Closed sayakpaul closed 5 years ago
cfg.DATASETS.TRAIN
should be a tuple of strings however yours is a string.
I face the same error and according to your tutorial it should be a string (path) Here are lines from your code:
cfg = get_cfg()
cfg.merge_from_file("./detectron2_repo/configs/COCO-InstanceSegmentation/mask_rcnn_R_50_FPN_3x.yaml")
cfg.DATASETS.TRAIN = ("balloon/train",)
cfg.DATASETS.TEST = () # no metrics implemented for this dataset
cfg.DATALOADER.NUM_WORKERS = 2
cfg.MODEL.WEIGHTS = "detectron2://COCO-InstanceSegmentation/mask_rcnn_R_50_FPN_3x/137849600/model_final_f10217.pkl" # initialize from model zoo
cfg.SOLVER.IMS_PER_BATCH = 2
cfg.SOLVER.BASE_LR = 0.00025
cfg.SOLVER.MAX_ITER = 300 # 300 iterations seems good enough, but you can certainly train longer
cfg.MODEL.ROI_HEADS.BATCH_SIZE_PER_IMAGE = 128 # faster, and good enough for this toy dataset
cfg.MODEL.ROI_HEADS.NUM_CLASSES = 1 # only has one class (ballon)

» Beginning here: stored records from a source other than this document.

/-! ### The malformed words (30_encoding.md R95) -/

theorem requireZeroAddr_error {k : Except DecodeError Instr} :
    (∃ e, requireZeroAddr addr k = .error e) ↔ addr ≠ 0 ∨ ∃ e, k = .error e := by
  unfold requireZeroAddr
  by_cases h : addr = 0
  · rw [if_pos h]
    exact ⟨.inr, fun hk => hk.resolve_left (absurd h)⟩
  · rw [if_neg h]
    exact ⟨fun _ => .inl h, fun _ => ⟨_, rfl⟩⟩

theorem requireZeroData_error {k : Except DecodeError Instr} :
    (∃ e, requireZeroData data k = .error e) ↔ data ≠ 0 ∨ ∃ e, k = .error e := by
  unfold requireZeroData
  by_cases h : data = 0
  · rw [if_pos h]
    exact ⟨.inr, fun hk => hk.resolve_left (absurd h)⟩
  · rw [if_neg h]
    exact ⟨fun _ => .inl h, fun _ => ⟨_, rfl⟩⟩

theorem decodeBit_error {mk : Nat → Instr} :
    (∃ e, decodeBit addr data mk = .error e) ↔ addr ≠ 0 ∨ 4 < data.toNat := by
  unfold decodeBit
  rw [requireZeroAddr_error]
  by_cases h : data.toNat ≤ 4
  · simp [bitAdmitted, h]
  · simp [bitAdmitted, h, Nat.lt_of_not_le h]

/-- R95's list is complete and names no accepted word. -/
theorem decode_error_iff : (∃ e, decode w = .error e) ↔ Machine.SpellsNoCommand w := by
  unfold decode Machine.SpellsNoCommand
  generalize opField w = op, rsvField w = rsv, addrField w = addr, dataField w = data
  by_cases ho : 8 ≤ op.toNat
  · rw [decodeFields_reservedOpcode ho]
    exact ⟨fun _ => .inl ho, fun _ => ⟨_, rfl⟩⟩
  by_cases hr : rsv = 0
  case neg =>
    rw [decodeFields_reservedField ho hr]
    exact ⟨fun _ => .inr (.inl hr), fun _ => ⟨_, rfl⟩⟩
  subst hr
  obtain rfl | rfl | rfl | rfl | rfl | rfl | rfl | rfl := opcode_cases ho
  · rw [decodeFields_step, requireZeroAddr_error, requireZeroData_error]
    simp
  · rw [decodeFields_read, requireZeroData_error]
    simp
  · rw [decodeFields_write]
    simp
  · rw [decodeFields_ietest, decodeBit_error]
    simp
  · rw [decodeFields_iftest, decodeBit_error]
    simp
  · rw [decodeFields_ifset, decodeBit_error]
    simp
  · rw [decodeFields_ifclr, decodeBit_error]
    simp
  · rw [decodeFields_dma, requireZeroData_error]
    simp

theorem not_spellsNoCommand_iff : ¬Machine.SpellsNoCommand w ↔ ∃ i, decode w = .ok i := by
  rw [← decode_error_iff]
  cases decode w with
  | ok i => exact ⟨fun _ => ⟨i, rfl⟩, fun _ => nofun⟩
  | error e => exact ⟨fun h => absurd ⟨e, rfl⟩ h, nofun⟩

/-- Settles O1: each word evaluates to its command, or to the first reason of R95's list. -/
theorem specWordsDecodeToTheirCommands : Obligations.SpecWordsDecodeToTheirCommands := by
  unfold Obligations.SpecWordsDecodeToTheirCommands
  decide

end Sys2Proof


/-! PROOFS. The statements about a step and about the host's session: the oldest word runs, a malformed one is refused
(30_encoding.md R95; 60_exceptions.md R182), and the refusal mark stays (log 3). -/

namespace Sys2Proof.Machine

variable {s t : State} {w : CmdWord} {ws : List CmdWord} {i : Instr} {e : DecodeError} {k : Nat}

/-! ### What a word on the command port does -/

theorem step_idle (h : s.commands = []) : step s = .next s := by
  unfold step
  rw [h]

theorem step_waiting (h : s.commands = w :: ws) : step s = runWord w (s.withCommands ws) := by
  unfold step
  rw [h]

theorem runWord_of_decode (h : decode w = .ok i) : runWord w s = exec i s := by
  unfold runWord
  rw [h]

theorem runWord_of_malformed (h : decode w = .error e) : runWord w s = .refused (.noSuchCommand e) := by
  unfold runWord
  rw [h]

/-- Settles O6: the decoded word runs in the state without it. -/
theorem stepRunsTheDecodedCommand : Obligations.StepRunsTheDecodedCommand := by
  unfold Obligations.StepRunsTheDecodedCommand
  intro s w ws i hw hi
  rw [step_waiting hw, runWord_of_decode hi]
  rfl

/-- Settles O7: with an empty command port a step answers its own state. -/
theorem idleStepChangesNothing : Obligations.IdleStepChangesNothing := by
  unfold Obligations.IdleStepChangesNothing
  exact fun s => step_idle

/-! ### Which commands complete -/

theorem withBit_completes_iff : (∃ u, withBit k (.next t) = .next u) ↔ bitAdmitted k = true := by
  constructor
  · rintro ⟨u, h⟩
    exact decide_eq_true (withBit_next.1 h).1
  · exact fun h => ⟨t, withBit_admitted (of_decide_eq_true h)⟩

/-- A command completes exactly when its operands are admitted, in whatever state. -/
theorem exec_completes_iff (i : Instr) (s : State) : (∃ t, exec i s = .next t) ↔ i.wf = true := by
  cases i with
  | step => exact ⟨fun _ => rfl, fun _ => ⟨_, rfl⟩⟩
  | read a => exact ⟨fun _ => rfl, fun _ => ⟨_, rfl⟩⟩
  | write a v => exact ⟨fun _ => rfl, fun _ => ⟨_, rfl⟩⟩
  | ietest k => exact withBit_completes_iff
  | iftest k => exact withBit_completes_iff
  | ifset k => exact withBit_completes_iff
  | ifclr k => exact withBit_completes_iff
  | dma a => exact ⟨fun _ => rfl, fun _ => ⟨_, rfl⟩⟩

/-- Settles O45: only the bit index decides whether a command completes. -/
theorem admittedCommandsComplete : Obligations.AdmittedCommandsComplete := by
  unfold Obligations.AdmittedCommandsComplete
  exact exec_completes_iff

/-- Settles O26: the four accessors share `withBit`, which refuses the index by name. -/
theorem bitIndexAboveFourIsRefused : Obligations.BitIndexAboveFourIsRefused := by
  unfold Obligations.BitIndexAboveFourIsRefused
  intro s bit h
  have hrefused (u : State) : withBit bit (.next u) = .refused (.noSuchCommand (.bitIndexAboveFour bit)) :=
    withBit_refused.2 ⟨Nat.not_le.2 h, rfl⟩
  exact ⟨hrefused _, hrefused _, hrefused _, hrefused _⟩

/-- A word that spells a command completes. -/
theorem runWord_completes (s : State) (h : ¬SpellsNoCommand w) : ∃ t, runWord w s = .next t := by
  obtain ⟨i, hi⟩ := not_spellsNoCommand_iff.1 h
  rw [runWord_of_decode hi]
  exact (exec_completes_iff i s).2 (wf_of_decode hi)

/-- A word is refused exactly when it is in one of R95's classes, in whatever state. -/
theorem runWord_refused_iff : (∃ r, runWord w s = .refused r) ↔ SpellsNoCommand w := by
  constructor
  · rintro ⟨r, hr⟩
    by_contra h
    obtain ⟨t, ht⟩ := runWord_completes s h
    rw [ht] at hr
    cases hr
  · intro h
    obtain ⟨e, he⟩ := decode_error_iff.2 h
    exact ⟨_, runWord_of_malformed he⟩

os.makedirs(cfg.OUTPUT_DIR, exist_ok=True)
trainer = DefaultTrainer(cfg)
trainer.resume_or_load(resume=False)
trainer.train()
No. If you run it with python, ("balloon/train",)
is not a string. It's a tuple.
oh sorry I have missed the ,
after the string!
@ppwwyyxx I updated to a tuple but still it does not help:
---------------------------------------------------------------------------
KeyError Traceback (most recent call last)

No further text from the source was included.